INPUT MATERIAL: Begin
/-! ## One written-out word per operation (30_encoding.md) -/

theorem test_decode_sym : decode .sym [0b0000_0100#8] = .ok (.sym false) := by rfl
theorem test_decode_encn : decode .encn [0b0111_0111#8, 0b0100_0100#8] = .ok (.encn 0b1100#4) := by rfl
theorem test_decode_encb :
    decode .encb [0b0111_0100#8, 0b0100_0100#8, 0b0100_0100#8, 0b0100_0111#8] = .ok (.encb 0b1000_0001#8) := by rfl
theorem test_decode_row :
    decode .row [0b0100_0111#8, 0b0100_0100#8, 0b0111_0111#8, 0b0100_0100#8] = .ok (.row 0b0100_1100#8) := by rfl
theorem test_decode_tbuild :
    decode .tbuild [0b0100_0100#8, 0b0111_0100#8, 0b0100_0100#8, 0b0100_0100#8] = .ok .tbuild := by rfl
theorem test_decode_lookup : decode .lookup [0b0100_1100#8] = .ok (.lookup 0x4C#8) := by rfl
theorem test_decode_decode :
    decode .decode [0b0100_0111#8, 0b0100_0100#8] = .ok (.decode [0x47#8, 0x44#8]) := by rfl
/-- Colour (r, g, b) = (01, 02, 03): green first (95, group 2.6). -/
theorem test_decode_pack :
    decode .pack [0x44#8, 0x44#8, 0x44#8, 0x74#8, 0x44#8, 0x44#8, 0x44#8, 0x47#8, 0x44#8, 0x44#8, 0x44#8, 0x77#8] =
      .ok (.pack ⟨0x01#8, 0x02#8, 0x03#8⟩) := by rfl
theorem test_decode_emitc : decode .emitc frame4C = .ok .emitc := by rfl
theorem test_decode_emitr : decode .emitr [0b0000_0000#8] = .ok .emitr := by rfl
theorem test_decode_write :
    decode .write [0x00#8, 0x4C#8, 0x00#8, 0x00#8, 0x01#8, 0x00#8, 0x00#8, 0x00#8] = .ok (.write [red4C] true) := by rfl
theorem test_decode_write_unended : decode .write [0x00#8, 0x4C#8, 0x00#8, 0x00#8] = .ok (.write [red4C] false) := by rfl
theorem test_decode_token_color :
    decode .token [0x00#8, 0x12#8, 0x34#8, 0x56#8] = .ok (.tokenColor ⟨0x12#8, 0x34#8, 0x56#8⟩) := by rfl
theorem test_decode_token_end : decode .token [0x01#8, 0xAB#8, 0xCD#8, 0xEF#8] = .ok .tokenEnd := by rfl
theorem test_decode_txwrite : decode .txwrite [0x44#8, 0x47#8] = .ok (.txwrite [0x44#8, 0x47#8]) := by rfl
theorem test_decode_shift : decode .shift [0b0100_0111#8] = .ok (.shift 0x47#8) := by rfl

theorem test_reject_symbol : decode .row [0x47#8, 0x44#8, 0x77#8, 0x45#8] = .error .notASymbol := by rfl
theorem test_reject_token : decode .token [0x02#8, 0#8, 0#8, 0#8] = .error .aboveTheToken := by rfl
theorem test_reject_after_end :
    decode .write [0x01#8, 0#8, 0#8, 0#8, 0x00#8, 0#8, 0#8, 0#8] = .error .afterEnd := by rfl
theorem test_reject_length : decode .shift [] = .error .wrongLength := by rfl
theorem test_reject_reset_byte : decode .emitr [0x44#8] = .error .notZero := by rfl

/-- The table's words, one per length, as `decodeTableWord` numbers them. -/
theorem test_table_words :
    decodeTableWord 8 0x07 = some (.sym true) ∧ decodeTableWord 16 0x7744 = some (.encn 0xC#4) ∧
      decodeTableWord 32 0x47447744 = some (.encb 0x4C#8) ∧ decodeTableWord 8 0x00 = some .emitr ∧
      decodeTableWord 32 0x00123456 = some (.tokenColor ⟨0x12#8, 0x34#8, 0x56#8⟩) ∧
      decodeTableWord 32 0x01FFFFFF = some .tokenEnd ∧
      decodeTableWord 96 0x444444444744774444444444 = some (.pack red4C) := ⟨rfl, rfl, rfl, rfl, rfl, rfl, rfl⟩

/-! ## The spec's vectors, one operation each (95, Parts 1 and 2) -/

theorem test_sym : onNext (exec (.sym true) State.reset) (fun t => t.res == .symbol 0x7#4) = true := by decide
theorem test_encn : onNext (exec (.encn 0xC#4) State.reset) (fun t => t.res == .group 0x7744#16) = true := by decide
theorem test_encb :
    onNext (exec (.encb 0x4C#8) State.reset) (fun t => t.res == .word 0x47447744#32) = true := by decide
theorem test_encb_top :
    onNext (exec (.encb 0x80#8) State.reset) (fun t => t.res == .word 0x74444444#32) = true := by decide
/-- S2. -/
theorem test_row :
    onNext (exec (.row 0x4C#8) State.reset) (fun t => t.res == .row [0x47#8, 0x44#8, 0x77#8, 0x44#8]) = true := by
  decide
theorem test_row_w3 :
    onNext (exec (.row 0x4C#8) narrow) (fun t => t.res == .row [0x01#8, 0x02#8, 0x03#8]) = true := by
  simp [exec, execRow, row, narrow, someTable3, row3ToBytes, putResult, onNext]
theorem test_lookup_last :
    onNext (exec (.lookup 0xFF#8) State.reset) (fun t => t.res == .row [0x77#8, 0x77#8, 0x77#8, 0x77#8]) = true := by
  decide +kernel
/-- 95, group 2.4. -/
theorem test_memRead : memRead cfgRef 0x130 4 = some [0x47#8, 0x44#8, 0x77#8, 0x44#8] := by decide
theorem test_memRead_misaligned : memRead cfgRef 0x131 4 = none := by decide
theorem test_memRead_past_end : memRead cfgRef 0x400 4 = none := by decide
theorem test_memRead_short : memRead cfgRef 0x130 3 = none := by decide
/-- 95, group 2.5. -/
theorem test_decodeRow :
    [[0x74#8, 0x74#8, 0x74#8, 0x74#8], [0x44#8, 0x44#8, 0x44#8, 0x47#8], [0x00#8, 0x00#8, 0x00#8, 0x00#8],
      [0xC4#8, 0x44#8, 0x44#8, 0x44#8], [0x46#8, 0x44#8, 0x44#8, 0x44#8], [0x44#8, 0x44#8, 0x44#8]].map decodeRow =
      [some 0xAA#8, some 0x01#8, none, none, none, none] := by decide
/-- 95, group 2.6: (12, 34, 56). -/
theorem test_pack :
    onNext (exec (.pack ⟨0x12#8, 0x34#8, 0x56#8⟩) State.reset) (fun t =>
      t.buf == [0x44#8, 0x77#8, 0x47#8, 0x44#8, 0x44#8, 0x47#8, 0x44#8, 0x74#8, 0x47#8, 0x47#8, 0x47#8, 0x74#8] &&
        t.cin == State.reset.cin) = true := by decide
/-- 95, group 2.8. -/
theorem test_shift :
    onNext (exec (.shift 0x47#8) State.reset) (fun t =>
      t.res == .levels [.low, .high, .low, .low, .low, .high, .high, .high]) = true := by decide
INPUT MATERIAL: End
**TO DO:** A word-for-word copy of the lines above from the one with "theorem test_memRead_short : memRead" through the one with "[0x44#8, 0x44#8, 0x44#8]].map", inclusive, is the only output wanted.

**OUTPUT OF THE EXERCISE:**
theorem test_memRead_short : memRead cfgRef 0x130 3 = none := by decide
/-- 95, group 2.5. -/
theorem test_decodeRow :
    [[0x74#8, 0x74#8, 0x74#8, 0x74#8], [0x44#8, 0x44#8, 0x44#8, 0x47#8], [0x00#8, 0x00#8, 0x00#8, 0x00#8],
      [0xC4#8, 0x44#8, 0x44#8, 0x44#8], [0x46#8, 0x44#8, 0x44#8, 0x44#8], [0x44#8, 0x44#8, 0x44#8]].map decodeRow =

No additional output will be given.